May. 11th, 2013

joculum: (magi from Ravenna mosaic)
In Dreams Begin Responsibilities

[©? you decide.]

Early this morning I woke from a dream in which I had written a full review of an exhibition at a gallery in Atlanta. I was delighted that I had done the basic work of composing one of the many reviews that I still have to write, until I realized I had written about an exhibition that didn’t exist.

The text below is what I "wrote," more or less, as best I can reconstruct it. The review is plausible because M. M.—spelled out in the original dream—is a large multi-gallery space that houses several independent exhibitions at the same time. (I guess that I should, given prior examples, offer for sale an edition of this dream as an artwork by [joculum for you LJers, and the artworld types know who I am]; anyone who wishes to purchase the authorized version of this text should contact me. The authorized version differs in several significant respects, so counterfeits can be detected by collectors....):

“Unwitting Underground,” at M. M. Gallery, is a Buddhist-themed exhibition in one of the space’s several galleries that consists of works made from the materials left after the creation of the artworks in the other galleries. Assemblages, not all of them imitative of Sarah Sze’s approach to the problem, contain used-up tubes of paint, marble and granite chips from sculptures, trays of unsuitable found objects, and so forth. (Some viewers may be reminded of the recent show of Thornton Dial works that included wall pieces made from all the detritus he recovered from the studio floor, or Howard Finster's "I took the pieces you threw away....") The work by the Buddhist artists who created the show also incorporated all the inventory sheets, scraps of hanging wire, pizza boxes, etc. discarded by the gallery staff during the installation of the other exhibitions.
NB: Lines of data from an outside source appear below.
-- ==== Sys2Proof/Machine/Scratch.lean ====
section
/-!
DEFINITION. Scratchpad bytes as each access path sees them (08: R196–R198, R216–R218), the synchronisation words in them (10:
R278–R281), and the delivery of a cluster's messages into them (13: R336–R339).
-/

namespace Sys2Proof.Machine

/-- The bytes of scratchpad that lie in a team's allocation (R196). -/
def State.spLimit (s : State) (cid : Nat) : Nat := spShare (s.core cid).pword

/-! ### Scratchpad and stack bytes (R197, R198, R217) -/

def tblBytes (t : Tbl Byte) (k : Nat) : Nat → List Byte
  | 0 => []
  | n + 1 => Tbl.get 0#8 k t :: tblBytes t (k + 1) n
def putBytes (t : Tbl Byte) (k : Nat) : List Byte → Tbl Byte
  | [] => t
  | b :: r => putBytes (Tbl.put k b t) (k + 1) r

/-- The newest bytes of a scratchpad. -/
def State.spBytes (s : State) (cid ofs n : Nat) : List Byte := tblBytes (s.core cid).sp ofs n
def State.spPoisoned (s : State) (cid ofs n : Nat) : Bool :=
  (s.core cid).spPois.any (fun e => ofs ≤ e.1 && e.1 < ofs + n)

/-- Bytes `new` that stand from `at_` on laid over bytes that stand from `ofs` on. -/
def overlay {α : Type} (ofs : Nat) (old : List α) (at_ : Nat) (new : List α) : List α :=
  old.zipIdx.map (fun e => if at_ ≤ ofs + e.2 then (new[ofs + e.2 - at_]?).getD e.1 else e.1)
def Stale.meets (e : Stale) (ofs n : Nat) : Bool := decide (ofs < e.ofs + e.old.length) && decide (e.ofs < ofs + n)

/-- R217: the bytes that a path reads of a scratchpad, with their poison marks: where it does not see the newest yet, the older
ones. -/
def State.spSee (s : State) (cid view ofs n : Nat) : List MByte :=
  let c := s.core cid
  let new := (s.spBytes cid ofs n).zipIdx.map (fun e => (e.1, !c.spPois.isEmpty && (Tbl.find (ofs + e.2) c.spPois).isSome))
  (c.stale.filter (fun e => e.view = view && e.meets ofs n)).foldl (fun l e => overlay ofs l e.ofs e.old) new

/-- Scratchpad bytes written and seen by every path; a written byte is no longer poisoned. -/
def State.setSp (s : State) (cid ofs : Nat) (bs : List Byte) : State :=
  s.modCore cid (fun c => { c with
    sp := putBytes c.sp ofs bs
    spPois := if c.spPois.isEmpty then [] else c.spPois.filter (fun e => e.1 < ofs || ofs + bs.length ≤ e.1)
    stale := c.stale.map (fun e => if e.meets ofs bs.length then
      { e with old := overlay e.ofs e.old ofs (bs.map (fun b => (b, false))) } else e) })

/-- The paths that read a scratchpad (R216): load/store, copy, matrix operand, gather. -/
def spViews : List Nat := [0, 1, 2, 3]
/-- R217: scratchpad bytes written by one path: the load/store and matrix paths see their own in their own order; another path, and the
other commands of a copy or gather path, see them after a cross-path fence at the latest. `word` is 1 + the synchronisation word that counts them. -/
def State.putMarks (s : State) (cid prod word ofs : Nat) (bs : List MByte) : State :=
  let old := (spViews.filter (fun v => v != prod || v % 2 = 1)).map (fun v => (⟨v, prod, word, ofs, s.spSee cid v ofs bs.length, false⟩ : Stale))
  s.modCore cid (fun c => { c with
    sp := putBytes c.sp ofs (bs.map (fun b => b.1))
    spPois := bs.zipIdx.foldl (fun t b => if b.1.2 then Tbl.put (ofs + b.2) () t else t)
      (c.spPois.filter (fun e => e.1 < ofs || ofs + bs.length ≤ e.1))
    stale := (c.stale.filter (fun e => e.pub || !(old.any (fun o => o.view = e.view && o.prod = e.prod && o.word = e.word && o.ofs = e.ofs
        && o.old.length = e.old.length)))).map (fun e =>
          if e.view = prod && prod % 2 = 0 && e.meets ofs bs.length then
            { e with old := overlay e.ofs e.old ofs bs }
          else e) ++ old })
/-- The same for bytes without marks. -/
def State.putSp (s : State) (cid prod word ofs : Nat) (bs : List Byte) : State :=
  s.putMarks cid prod word ofs (bs.map (fun b => (b, false)))
def State.poisonSp (s : State) (cid ofs n : Nat) : State :=
  s.modCore cid (fun c => { c with spPois := (rangeFrom ofs n).foldl (fun t k => Tbl.put k () t) c.spPois })

/-- Some of what a path does not see yet becomes visible to it, and what overlaps it. -/
def Core.show (c : Core) (p : Stale → Bool) : Core :=
  let go := c.stale.filter p
  { c with stale := c.stale.filter (fun e => !(p e || go.any (fun x => x.view = e.view && e.meets x.ofs x.old.length))) }
/-- R217, R218: data written by the paths `prods` becomes visible to the paths `cons` in a core's scratchpad; `word` is 0, or the only
synchronisation word, + 1, whose bytes do. -/
def State.showSp (s : State) (cid : Nat) (prods cons : BitVec 5) (word : Nat) : State :=
  if (s.core cid).stale.isEmpty then s
  else s.modCore cid (fun c => c.show (fun e => prods.getLsbD e.prod && cons.getLsbD e.view && (word = 0 || e.word = word)))
/-- R332: what the paths `prods` have written in a core's scratchpad is published by a `clarr`. -/
def State.pubSp (s : State) (cid : Nat) (prods : BitVec 5) : State :=
  s.modCore cid (fun c => { c with stale := c.stale.map (fun e => if prods.getLsbD e.prod then { e with pub := true } else e) })
/-- R333: what has been published becomes visible to the paths `cons`. -/
def State.showPub (s : State) (cid : Nat) (cons : BitVec 5) : State :=
  s.modCore cid (fun c => c.show (fun e => e.pub && cons.getLsbD e.view))

/-! ### Synchronisation words (R278–R281) -/

/-- R280: COUNT brought below TARGET, GEN counting. -/
def wrapWord (count gen target : Nat) : Nat × Nat :=
  if target = 0 then (count, gen) else (count % target, (gen + count / target) % 2 ^ 32)
def spWord (s : State) (cid at_ i : Nat) : Nat := natOf (s.spBytes cid (at_ + 4 * i) 4)
def wordBytes (target count gen err : Nat) : List Byte := bytesOf 4 target ++ bytesOf 4 count ++ bytesOf 4 gen ++ bytesOf 4 err
/-- A word as a barrier instruction leaves it, seen by every path. -/
def setWord (s : State) (cid at_ target count gen err : Nat) : State := s.setSp cid at_ (wordBytes target count gen err)
/-- R216, R280: an arrival of `n` bytes with error bits, an update of a command's own path. -/
def arrive (s : State) (path cid at_ n err : Nat) : State :=
  let target := spWord s cid at_ 0
  let count := (spWord s cid at_ 1 + n) % 2 ^ 32
  let (c, g) := wrapWord count (spWord s cid at_ 2) target
  s.putSp cid path (at_ + 1) at_ (wordBytes target c g (spWord s cid at_ 3 ||| err ||| (if target = 0 then 32 else 0)))

/-! ### Messages (R336–R339) -/

/-- R336: a message fits a receive. -/
def fitsSpec (v : W64) (m : Msg) : Bool :=
  (v.getLsbD 36 || (v.extractLsb' 32 4).toNat = m.src) && (v.getLsbD 37 || v.extractLsb' 0 32 = m.tag)
def fits (r : Posted) (m : Msg) : Bool := fitsSpec r.spec m && decide (m.data.length ≤ r.cap)
/-- R336: the envelope of a message. -/
def envelope (m : Msg) : List Byte :=
  bytesOf 4 m.tag.toNat ++ bytesOf 4 m.data.length
    ++ [BitVec.ofNat 8 m.src, BitVec.ofNat 8 m.pos, if m.blk then 1#8 else 0#8, 0#8, 0#8, 0#8, 0#8, 0#8]
/-- Overflow entries of a message, and those held (R338). -/
def msgEntries (m : Msg) : Nat := (m.data.length + 127) / 128
def ovfHeld (t : Team) : Nat := t.ovf.foldl (fun a m => a + msgEntries m) 0
/-- A team's share of the posted-receive list and of the overflow queue (R338). -/
def postShare (s : State) (tid : Nat) : Nat := 64 / (pwTeams (s.core (tid / 8)).pword + 1)
def ovfShare (s : State) (tid : Nat) : Nat := 256 / (pwTeams (s.core (tid / 8)).pword + 1)

/-- R338: a message delivered into a receive, by the copy path. -/
def deliverMsg (s : State) (tid : Nat) (r : Posted) (m : Msg) : State :=
  let cid := tid / 8
  let base := tid % 8 * s.spLimit cid
  let s := s.putSp cid 1 (base + r.word + 1) (base + (r.buf.extractLsb' 0 56).toNat) (envelope m ++ m.data)
  arrive s 1 cid (base + r.word) (16 + m.data.length) 0

/-- R338: a message meets the posted receives of its destination, then the overflow queue; none when it must stall. -/
def placeMsg (s : State) (tid : Nat) (m : Msg) : Option State :=
  let t := s.team tid
  match t.posted.find? (fun r => fits r m) with
  | some r => some (deliverMsg (s.modTeam tid (fun t => { t with posted := t.posted.filter (fun q => q.handle != r.handle) })) tid r m)
  | none =>
    if ovfHeld t + msgEntries m ≤ ovfShare s tid then some (s.modTeam tid (fun t => { t with ovf := t.ovf ++ [m] })) else none

/-- R337, R339: a message of a group reaches its destination: it is placed, or stalls there. -/
def reachMsg (s : State) (tid gid : Nat) (m : Msg) : State :=
  match placeMsg s tid m with
  | some s' => s'
  | none => s.modTeam tid (fun t => { t with stalled := t.stalled ++ [(gid, s.cycle.toNat, m)] })
/-- Whether a message of a sender waits at its destination behind a stalled one of the same sender (R339). -/
def behindStall (s : State) (tid : Nat) (m : Msg) : Bool := (s.team tid).stalled.any (fun e => e.2.2.src = m.src)

/-- R339: stalled messages that can now be placed are, in the order of their stalls. -/
def stallTurn (s : State) (tid : Nat) : Nat → State
  | 0 => s
  | n + 1 =>
    match firstIdx (fun (e : Nat × Nat × Msg) => (placeMsg s tid e.2.2).isSome) (s.team tid).stalled with
    | none => s
    | some ix =>
      match (s.team tid).stalled[ix]? with
      | none => s
      | some e =>
        match placeMsg s tid e.2.2 with
        | some s' => stallTurn (s'.modTeam tid (fun t => { t with stalled := delNth ix t.stalled })) tid n
        | none => s

end Sys2Proof.Machine
end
One wall piece is a sort of webbed holster in which objects needed for the ongoing creation of art can be put on display long enough to be photographed for inclusion in the exhibition. I installed my cane, with which I hobble around to write these reviews, until the documentation was completed.

I suppose I should have waited until I finished writing, but of course then the cane would not have been part of the exhibition about which I had written.